Ingrid is happier about her responsibility than Adrian is about his. He’s never had any real chores, so it will take some getting used to. Ingrid on the other hand helped me make a list of possible tasks, then analysed the list and picked one that suited her best. It happens at predictable times and can be planned in advance (unlike for example taking out the garbage), does not happen during her screen time, makes her feel grown up, and has the potential of being fun.

Today: sweetcorn fritters.


The one meal that the (a) loves and (b) can cook almost on his own.


Too busy unpacking, shopping, cooking and entertaining to have any time left for spending on photography.


Our 2nd year of making gingerbread houses. Ambitions were higher this year; no store-bought kits here any more! The kids and I designed our own houses and actually managed to assemble them all (which was not a given, considering how crooked some of the pieces were).

I don’t understand how people manage to assemble these houses with icing. We tried, and after 10 or 15 minutes it had still not set fully. So we scraped it all off and went back to last year’s method using melted sugar. Much faster and more robust.

I was so annoyed by the icing that I threw it all out, so we went back to store-bought icing for decorations. It doesn’t flow very well so it’s hard to get the lines nice and even. Next year I think it’ll be sugar for glueing but homemade icing for decoration.



We had our traditional annual Christmas baking day and made gingerbread cookies and lussebullar and mince pies.

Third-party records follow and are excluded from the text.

theorem frameTimeout_proposal (h : ProposalSound s) : ProposalSound (frameTimeout s) := by
  unfold frameTimeout
  split
  · have hlost := h.beside (setVdm_frame { s.vdm with status := .lost, frameDeadline := none } s)
    dsimp only
    split
    · exact hlost
    · exact reportLoad_proposal (reportLoad_proposal (setSpeed_proposal (hlost.raised _ _ _) none) _ _) _ _
  · exact h

end

end Sys2Proof.Machine
end

section
/-! An open proposal through every request, save and reset: every step keeps it sound. The settlement of O60. -/

namespace Sys2Proof.Machine

set_option Elab.async false

/-! ### The acts of the owners -/

section
variable {s : State}

theorem settingEffect_proposal (h : ProposalSound s) (before : State) (k : Setting) : ProposalSound (settingEffect before k s) := by
  cases k
  case candidateAgeS => exact (h.aside.beside (setCandidates_frame _ s)).settled
  case movingSpeedKmh => exact (h.step (.forRows (retimeRow_missing before) _ _) (retime_frame before s)).moved
  case proposalDelayS =>
    have hepisodes := fun v => h.beside (setEpisodes_frame v s)
    show ProposalSound (dueAfterWrite before s)
    unfold dueAfterWrite
    dsimp only
    split
    · exact hepisodes _
    · exact (hepisodes _).searched
  case laneEnableMask | parkLane => exact h.beside (relane_frame s)
  all_goals exact h

theorem writeTables_proposal (h : ProposalSound s) (v : Tables) : ProposalSound (writeTables v s) :=
  (h.beside (setTables_frame v s)).beside (markDirty_frame _)

theorem writeEntry_proposal (h : ProposalSound s) (k : EntryNo) (e : RosterEntry) : ProposalSound (writeEntry k e s) :=
  h.beside (writeEntry_frame k e s)

theorem changeRow_proposal (h : ProposalAside s) (r : Row) (id : Option SensorId) : ProposalSound (changeRow r id s) :=
  ((((h.beside (writeRowId_frame r id s)).beside (dropCandidates_frame id.toList _)).beside (restartRows_frame _ _)).beside
    (markDirty_frame _)).settled

theorem writeAxle_proposal (h : ProposalSound s) (a : Fin 5) (rec : AxleRecord) : ProposalSound (writeAxle a rec s).state := by
  unfold writeAxle
  split
  · exact h
  · have hwritten := writeTables_proposal h { s.tables with axles := s.tables.axles.set a rec }
    exact ((hwritten.aside.beside (emptyRows_frame _ _)).beside (restartRows_frame _ _)).settled

theorem axleFollows_proposal (h : ProposalSound s) (before : State) (k : EntryNo) : ProposalSound (axleFollows before k s) := by
  unfold axleFollows
  split
  · exact ((h.aside.beside (restartRows_frame _ s)).beside (liftChange_frame _ _)).settled
  · exact recheckEntry_proposal h before k

/-- An entry rewritten beside a closed session: whatever the candidates are by then. -/
theorem recheckEntry_aside (h : ProposalAside s) (before : State) (k : EntryNo) : ProposalAside (recheckEntry before k s) := by
  unfold recheckEntry
  split
  · unfold checkRecognition
    dsimp only
    split
    · exact ((identify_aside (h.beside (setRecog_frame _ s)) k).settled).aside
    · exact h.beside (setRecog_frame _ s)
  · exact h

theorem slotFollows_proposal (h : ProposalAside s) (before : State) (k : EntryNo) (t : SlotNo) : ProposalSound (slotFollows before k t s) := by
  unfold slotFollows
  refine ProposalAside.settled ?_
  split
  · exact h.beside (restartRows_frame _ s)
  · exact recheckEntry_aside h before k

theorem clearFollows_proposal (h : ProposalSound s) (k : EntryNo) : ProposalSound (clearFollows k s) := by
  unfold clearFollows
  split
  · exact ((unload_aside h.aside .unknown).raised _ _ _).settled
  · split
    · exact h.beside (setRecog_frame _ s)
    · exact h

theorem limits_proposal (h : ProposalSound s) (v : Tables) {rows : List Row} (hnodup : rows.Nodup) (hclosed : ∀ r ∈ rows, partner r ∈ rows) :
    ProposalSound (reevaluate rows (writeTables v s)) :=
  (writeTables_proposal h v).step (reevaluate_missing _ hnodup hclosed) (reevaluate_frame _ _)

theorem openSession_proposal (allowMove : Bool) : ProposalSound (openSession allowMove s) :=
  .of_none (congrArg Enrolment.proposal (withdraw_enc s))

theorem acceptProposal_proposal (r : Row) (id : SensorId) : ProposalSound (acceptProposal r id s) := by
  have hnone : ProposalSound (s.setEnc { s.enc with proposal := none }) := .of_none rfl
  have hwritten := writeRowId_frame r (some id) (s.setEnc { s.enc with proposal := none })
  have hdone : (requestSave (markDirty (restartRows [r] (dropCandidates [id] (writeRowId r (some id)
      (s.setEnc { s.enc with proposal := none })))))).enc.proposal = none := by
    rw [(requestSave_frame _).enc, (markDirty_frame _).enc, (restartRows_frame _ _).enc, (dropCandidates_frame _ _).enc, hwritten.enc]
    rfl
  exact ((ProposalSound.of_none hdone).raised _ _ _).searched
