/-- BU6. -/
theorem witness_BuildResult_ok : let s := fields 1 2 3 4 0xFFFFFFEC
    s.dstAddr.toNat + 20 ≤ 2 ^ 32 ∧ gives (exec .build s) (fun t => decide (t.err = .ok ∧
      memRead t.mem 0xFFFFFFEC 20 = [1#8, 0#8, 0#8, 0#8, 2#8, 0#8, 0#8, 0#8, 3#8, 0#8, 0#8, 0#8, 4#8, 0#8, 0#8, 0#8,
        0x44#8, 0x56#8, 0x50#8, 0x4C#8])) = true := by decide +kernel

/-- CR12. -/
theorem witness_CrcResult_range : let s := srcIs 0xFFFFFFFF 2
    2 ^ 32 < s.srcAddr.toNat + s.srcLen.toNat ∧ isNext (exec .crc s) (s.complete .range) = true := by decide +kernel

/-- CR11. -/
theorem witness_CrcResult_ok : let s := srcHolds 0xFFFFFFFF [0x61#8]
    s.srcAddr.toNat + s.srcLen.toNat ≤ 2 ^ 32 ∧
      isNext (exec .crc s) (State.complete { s with crcOut := 0xE8B7BE43 } .ok) = true := by decide +kernel

/-- VS4. -/
theorem witness_VsizeResult_ok : let s := { srcIs 0 0xFFFFFFFF with fCsize := 0xFFFFFFFF }
    s.srcLen = s.fCsize ∧ isNext (exec .vsize s) (s.complete .ok) = true := by decide +kernel

/-- VS5. -/
theorem witness_VsizeResult_size : let s := { srcIs 0 0 with fCsize := 0xFFFFFFFF }
    s.srcLen ≠ s.fCsize ∧ isNext (exec .vsize s) (s.complete .size) = true := by decide +kernel

/-- VC6. -/
theorem witness_VcrcResult_range : let s := { srcIs 0xFFFFFFFE 3 with crcOut := 0x11111111 }
    2 ^ 32 < s.srcAddr.toNat + s.srcLen.toNat ∧ isNext (exec .vcrc s) (s.complete .range) = true := by decide +kernel

/-- VC1. -/
theorem witness_VcrcResult_ok : let s := { srcHolds 0x1000 abc with fCrc := abcCrc }
    s.srcAddr.toNat + s.srcLen.toNat ≤ 2 ^ 32 ∧ crc32 (memRead s.mem s.srcAddr.toNat s.srcLen.toNat) = s.fCrc ∧
      isNext (exec .vcrc s) (State.complete { s with crcOut := abcCrc } .ok) = true := by decide +kernel

/-- VC2. -/
theorem witness_VcrcResult_checksum : let s := { srcHolds 0x1000 abc with fCrc := 0xA3830349 }
    s.srcAddr.toNat + s.srcLen.toNat ≤ 2 ^ 32 ∧ crc32 (memRead s.mem s.srcAddr.toNat s.srcLen.toNat) ≠ s.fCrc ∧
      isNext (exec .vcrc s) (State.complete { s with crcOut := abcCrc } .checksum) = true := by decide +kernel

/-- TC3, TC2, TC9, TC6; CLASS starts at LZ4. -/
theorem witness_TypechkResult : let s := fun o c t => { fields o c 0 t 0 with cls := .lz4 }
    isNext (exec .typechk (s 0 0 0)) (State.complete { s 0 0 0 with cls := .stored } .ok) = true ∧
      isNext (exec .typechk (s 5 3 0)) (State.complete { s 5 3 0 with cls := .noClass } .storedSize) = true ∧
      isNext (exec .typechk (s 0xFFFFFFFF 0 2)) (State.complete { s 0xFFFFFFFF 0 2 with cls := .lz4 } .ok) = true ∧
      isNext (exec .typechk (s 3 3 3)) (State.complete { s 3 3 3 with cls := .noClass } .unknownType) = true ∧
      2 < (3 : Word).toNat := by decide +kernel

/-- The highest count that is no failure signal. -/
theorem witness_VdecResult_ok : let s := { fields 0xFFFFFFFE 0 0 0 0 with lz4Res := 0xFFFFFFFE }
    s.lz4Res.toNat < 2 ^ 32 - 1 ∧ s.lz4Res = s.fOsize ∧ isNext (exec .vdec s) (s.complete .ok) = true := by
  decide +kernel

/-- VD5. -/
theorem witness_VdecResult_failureSignal : let s := { fields 0xFFFFFFFF 0 0 0 0 with lz4Res := 0xFFFFFFFF }
    s.lz4Res.toNat = 2 ^ 32 - 1 ∧ isNext (exec .vdec s) (s.complete .decodedSize) = true := by decide +kernel

/-- VD2. -/
theorem witness_VdecResult_count : let s := { fields 0x64 0 0 0 0 with lz4Res := 0x63 }
    s.lz4Res ≠ s.fOsize ∧ isNext (exec .vdec s) (s.complete .decodedSize) = true := by decide +kernel

theorem witness_GateResult_range : let s := { srcIs 0xFFFFFFF0 17 with cls := .lz4 }
    2 ^ 32 < s.srcAddr.toNat + s.srcLen.toNat ∧
      isNext (exec .gate s) (State.complete { s with cls := .noClass } .range) = true := by decide +kernel

theorem witness_GateResult_tooShortForMagic : let s := { srcIs 0xFFFFFFFD 3 with cls := .lz4 }
    s.srcAddr.toNat + s.srcLen.toNat ≤ 2 ^ 32 ∧ s.srcLen.toNat < 4 ∧
      isNext (exec .gate s) (State.complete { s with cls := .noClass } .format) = true := by decide +kernel

theorem witness_GateResult_noMagic : let s := { srcHolds 0x1000 [0x44#8, 0x56#8, 0x50#8, 0x6C#8] with cls := .lz4 }
    s.srcAddr.toNat + s.srcLen.toNat ≤ 2 ^ 32 ∧ 4 ≤ s.srcLen.toNat ∧
      memRead s.mem (s.srcAddr.toNat + s.srcLen.toNat - 4) 4 ≠ magicBytes ∧
      isNext (exec .gate s) (State.complete { s with cls := .noClass } .format) = true := by decide +kernel

theorem witness_GateResult_short : let s := { srcHolds 0x1000 (List.replicate 15 0#8 ++ magicBytes) with cls := .lz4 }
    s.srcAddr.toNat + s.srcLen.toNat ≤ 2 ^ 32 ∧ 4 ≤ s.srcLen.toNat ∧ s.srcLen.toNat < 20 ∧
      memRead s.mem (s.srcAddr.toNat + s.srcLen.toNat - 4) 4 = magicBytes ∧
      isNext (exec .gate s) (State.complete { s with cls := .noClass } .short) = true := by decide +kernel

/-- The hypotheses past the parse: in range, 20 bytes or more, the magic. -/
def parses (s : State) : Bool :=
  decide (s.srcAddr.toNat + s.srcLen.toNat ≤ 2 ^ 32 ∧ 20 ≤ s.srcLen.toNat ∧
    memRead s.mem (s.srcAddr.toNat + s.srcLen.toNat - 4) 4 = magicBytes)

/-- GA3, GA12, GA5, GA7, GA9 (with a payload of one zero byte, CR5), GA13. -/
theorem witness_GateResult_past_the_parse :
    (let s := abcWith 3 4 abcCrc 0;
      parses s = true ∧ isNext (exec .gate s)
        (State.complete { s with fOsize := 3, fCsize := 4, fCrc := abcCrc, payLen := 3 } .size) = true) ∧
    (let s := srcHolds 0x1000 (footerBytes 0 0 1 0);
      parses s = true ∧ isNext (exec .gate s) (State.complete { s with fCrc := 1 } .checksum) = true) ∧
    (let s := abcWith 5 3 abcCrc 0;
      parses s = true ∧ isNext (exec .gate s) (State.complete { s with
        fOsize := 5, fCsize := 3, fCrc := abcCrc, payLen := 3, crcOut := abcCrc } .storedSize) = true) ∧
    (let s := srcHolds 0x1000 (footerBytes 0 0 0 0);
      parses s = true ∧ isNext (exec .gate s) (State.complete { s with cls := .stored } .ok) = true) ∧
    (let s := srcHolds 0x1000 (0#8 :: footerBytes 100 1 0xD202EF8D 1);
      parses s = true ∧ isNext (exec .gate s) (State.complete { s with
        fOsize := 100, fCsize := 1, fCrc := 0xD202EF8D, fType := 1, payLen := 1, crcOut := 0xD202EF8D,
        cls := .lz4 } .ok) = true) ∧
    (let s := abcWith 3 3 abcCrc 3;
      parses s = true ∧ isNext (exec .gate s) (State.complete { s with
        fOsize := 3, fCsize := 3, fCrc := abcCrc, fType := 3, payLen := 3, crcOut := abcCrc } .unknownType) = true) := by
  decide +kernel
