theorem witness_RegisterWritesTakeEffectAtOnce :
    (loading 255 false).pend = none ∧ (loading 255 false).count < 256 ∧ (loading 255 false).tblLoading = true ∧
    (∃ t, exec .tblWrite (regWrite .data 7 (loading 255 false)) = .next t) ∧
    (1 : Word).toNat < ({ fresh with outCount := 2, outKind := .words } : State).outCount.toNat ∧
    ({ fresh with outCount := 2, outKind := .words } : State).outKind ≠ .nothing :=
  ⟨rfl, by decide, rfl, ⟨_, exec_eq_next _ _⟩, by decide, by decide⟩

/-- 256 tokens expand; 2 do not (test_loadtbl_macro_refused). -/
theorem witness_LoadtblExpandsToItsLoad : (List.replicate 256 (5 : Token)).length = 256 := List.length_replicate

end Sys2Proof.Tests
end

/-! PROOFS. The statements of the family 10_state.md. Before them, each said once: what a register read and write can do,
STATUS while BUSY = 1 bit by bit, the decoder as the encoder's inverse, what commands make of ERRCODE and OVERRUN, and what
a move of the host or of the engine can be. -/

namespace Sys2Proof.Machine

/-! ### Reads and writes of a register -/

theorem State.busy_of_pend {s : State} {w : Word} (h : s.pend = some w) : s.busy = true := by
  rw [State.busy, h]; rfl

theorem State.not_busy_of_pend {s : State} (h : s.pend = none) : s.busy = false := by
  rw [State.busy, h]; rfl

/-- A read of a register that stays exact while BUSY = 1 gives its value in every state (R49, R79). -/
theorem regRead_exact {r : Reg} (s : State) (h : openWhileBusy r = false) : regRead r s = (regValue r s, s) := by
  simp [regRead, h]

/-- A read that R49 leaves open gives the free value drawn for it. -/
theorem regRead_open {r : Reg} {s : State} (hb : s.busy = true) (h : openWhileBusy r = true) :
    regRead r s = (openValue r (busyDraw s.draws) s, { s with draws := s.draws + 1 }) := by
  simp [regRead, hb, h]

/-- While BUSY = 1 a write to CMD, TARGET, DATA or OUT_INDEX is dropped (R25, R48). -/
theorem regWrite_busy {r : Reg} (v : Word) {s : State} (hb : s.busy = true) (hr : droppedWhileBusy r = true) :
    regWrite r v s = s.dropWrite := by
  cases r <;> simp_all [regWrite, droppedWhileBusy]

/-- A write to a register other than CMD, TARGET, DATA and OUT_INDEX is ignored (R46, R47). -/
theorem regWrite_ignored {r : Reg} (v : Word) (s : State) (hr : droppedWhileBusy r = false) :
    regWrite r v s = s := by
  cases r <;> simp_all [regWrite, droppedWhileBusy]

/-- A write sets OVERRUN exactly when it is dropped, and never clears it (R34). -/
theorem regWrite_overrun (r : Reg) (v : Word) (s : State) :
    (regWrite r v s).overrun = (s.overrun || (s.busy && droppedWhileBusy r)) := by
  cases hr : droppedWhileBusy r with
  | false => simp [regWrite_ignored v s hr]
  | true =>
    cases hb : s.busy with
    | true => simp [regWrite_busy v hb hr]
    | false => cases r <;> simp_all [regWrite, droppedWhileBusy]

@[simp] theorem hostRead_overrun (r : Reg) (s : State) : (hostRead r s).overrun = s.overrun := by
  obtain h | h := regRead_state r s <;> simp [hostRead, h]

/-! ### STATUS while BUSY = 1 -/

/-- The open bits of STATUS are ERR, ERRCODE, TBL_VALID, TBL_LOADING, HEX_PEND, IN_FAULT and OUT_KIND (R26, R49). -/
theorem statusOpenMask_getLsbD (k : Nat) :
    statusOpenMask.getLsbD k = decide (k = 1 ∨ (4 ≤ k ∧ k ≤ 10) ∨ k = 12 ∨ k = 13 ∨ k = 16 ∨ k = 17) := by
  by_cases hk : k < 32
  · have h : ∀ j : Fin 32, statusOpenMask.getLsbD j =
        decide (j.val = 1 ∨ (4 ≤ j.val ∧ j.val ≤ 10) ∨ j.val = 12 ∨ j.val = 13 ∨ j.val = 16 ∨ j.val = 17) := by
      decide
    exact h ⟨k, hk⟩
  · rw [BitVec.getLsbD_of_ge _ _ (by omega)]
    simp; omega

/-- A one-bit field of a word, bit by bit. -/
theorem getLsbD_bitsAt_ofBool {lo : Nat} (hlo : lo < 32) (b : Bool) (k : Nat) :
    (bitsAt lo (BitVec.ofBool b)).getLsbD k = (decide (k = lo) && b) := by
  rw [getLsbD_bitsAt, BitVec.getLsbD_ofBool]
  by_cases h : k = lo
  · simp [h, hlo]
  · have h' : ¬(lo ≤ k ∧ k - lo = 0) := by omega
    simp_all

/-- Bit by bit: the open bits as drawn, OVERRUN in bit 14, BUSY in bit 0, every other bit 0 (R36, R49). -/
theorem getLsbD_statusWhileBusy (d : Word) (s : State) (k : Nat) :
    (statusWhileBusy d s).getLsbD k =
      ((d.getLsbD k && statusOpenMask.getLsbD k) || (decide (k = 14) && s.overrun) || (decide (k = 0) && s.busy)) := by
  rw [statusWhileBusy, BitVec.getLsbD_or, BitVec.getLsbD_or, BitVec.getLsbD_and,
    getLsbD_bitsAt_ofBool (by decide), getLsbD_bitsAt_ofBool (by decide)]

/-- The reserved bits 31:18, 15, 11 and 3:2 of STATUS read 0 while BUSY = 1 (R36). -/
theorem statusWhileBusy_reserved (d : Word) (s : State) {k : Nat}
    (hk : k = 2 ∨ k = 3 ∨ k = 11 ∨ k = 15 ∨ 18 ≤ k) : (statusWhileBusy d s).getLsbD k = false := by
  have hm : statusOpenMask.getLsbD k = false := by
    rw [statusOpenMask_getLsbD]
    exact decide_eq_false (by omega)
  simp only [getLsbD_statusWhileBusy, hm, show k ≠ 14 by omega, show k ≠ 0 by omega]
  simp

/-- A run of reserved bits of STATUS reads 0 while BUSY = 1 (R36). -/
theorem extractLsb'_statusWhileBusy_reserved (d : Word) (s : State) {lo len : Nat}
    (h : ∀ j < len, lo + j = 2 ∨ lo + j = 3 ∨ lo + j = 11 ∨ lo + j = 15 ∨ 18 ≤ lo + j) :
    (statusWhileBusy d s).extractLsb' lo len = 0 := by
  apply BitVec.eq_of_getLsbD_eq
  intro j hj
  rw [BitVec.getLsbD_extractLsb', statusWhileBusy_reserved d s (h j hj)]
  simp

/-- STATUS always shows BUSY exactly (R26, R49). -/
theorem regRead_status_busy (s : State) : (regRead .status s).1.getLsbD 0 = s.busy := by
  cases hb : s.busy with
  | true =>
    rw [regRead_open hb rfl, openValue, getLsbD_statusWhileBusy, hb]
    simp
  | false =>
    simp only [regRead, hb, regValue, statusWord, Bool.false_and, Bool.false_eq_true, if_false, BitVec.getLsbD_or,
      getLsbD_bitsAt]
    simp

/-! ### Decoding -/

/-- What form Z accepts: an OPERAND of 0 (R101). -/
theorem formZ_eq_ok {w : Word} {i j : Instr} : formZ w i = .ok j ↔ operandField w = 0 ∧ i = j := by
  unfold formZ
  split <;> simp_all

/-- What form B accepts: a zero OPERAND[23:8], imm8 passed on (R101). -/
theorem formB_eq_ok {w : Word} {f : Byte → Instr} {j : Instr} :
    formB w f = .ok j ↔ operandHighField w = 0 ∧ f (imm8Field w) = j := by
  unfold formB
  split <;> simp_all

/-- A word with the fields of a command is that command's word (R106). -/
theorem eq_encode_of_fields {w : Word} {i : Instr} (hop : opField w = i.op) (hhigh : operandHighField w = 0)
    (hlow : imm8Field w = i.operandByte) : w = encode i := by
  rw [word_eq_fields w, hop, hhigh, hlow, encode]
  simp [bitsAt]
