-- ==== Sys2Proof/Word.lean ====
section
/-! DEFINITION. The bit vectors of the spec: 00_scope.md (Notation, R6) and 30_encoding.md (R31).
All of them are unsigned; bit 0 is the least significant bit. -/

namespace Sys2Proof

/-- A 32-bit value: `acc` and `crc` (R6, `WIDTH`). -/
abbrev Word := BitVec 32

/-- One byte of a message, the width of the pins `data` (R6, `DATA_W`; R23). -/
abbrev Byte := BitVec 8

/-- The command code on the pins `cmd` (R6, `CMD_W`; R30). -/
abbrev CommandCode := BitVec 2

/-- The command word `cmd` followed by `data`, `cmd` in the more significant place (R6, `WORD_W`; R31). -/
abbrev CommandWord := BitVec 10

end Sys2Proof
end

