-- ==== Sys2Proof/Machine/Dispatch.lean ====
section
/-! DEFINITION. One arm per command of the opcode table. -/

namespace Sys2Proof.Machine

/-- What a command does to the state at an edge with `rst = 0` (30_encoding.md R32). -/
def exec (i : Instr) (s : State) : Host.Outcome State Fault Refusal :=
  match i with
  | .nop => Sys2Proof.Machine.execNop s
  | .upd data => Sys2Proof.Machine.execUpd data s
  | .init => Sys2Proof.Machine.execInit s
  | .abort => Sys2Proof.Machine.execAbort s

end Sys2Proof.Machine
end

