-- ==== Sys2Proof/Machine/Edge.lean ====
section
/-! DEFINITION. One rising edge: `step(s, in)` of 30_encoding.md R32. -/

namespace Sys2Proof.Machine

/-- Reset (70_reset_and_hazards.md R70): whatever `cmd` and `data` are, the command at the edge is not executed. -/
def resetEdge (s : State) : State := fresh s

/-- The step function (R32): reset if `rst = 1`, else the command on the pins. -/
def edgeStep (p : Pins) (s : State) : Host.Outcome State Fault Refusal :=
  if p.rst then .next (resetEdge s) else exec (decode (pinsWord p)) s

/-- One rising edge: the host's sample is used up, and the block takes its step. An input that is not definite has
no next state and is refused (R75). -/
def clockEdge (s : State) : Host.Outcome State Fault Refusal :=
  match presented s with
  | some p => edgeStep p (advance s)
  | none => .refused .indefiniteInput

end Sys2Proof.Machine
end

All turned out delicious, as usual: each recipe has been tweaked over the years until it is so good that we cannot think of any way to improve them. The gingerbread cookies are seriously spicy, the saffron buns plump and fluffy and flavourful.

We’ve gotten a bit bored with just making the same old same old each year, so the saffron buns get more and more fanciful in design, and the gingerbread cookies more and more decorated. This year’s bun designs included Minecraft-themed picks, axes and hoes. Adrian joined us in decorating cookies for the first time (it takes some strength and dexterity) and made non-traditional designs – such as green blobs, and using the glaze as glue to stick cookies on top of each other.


Dark chocolate brittle with chopped almonds, dried figs, cranberries and apricots, and mini-marshmallows.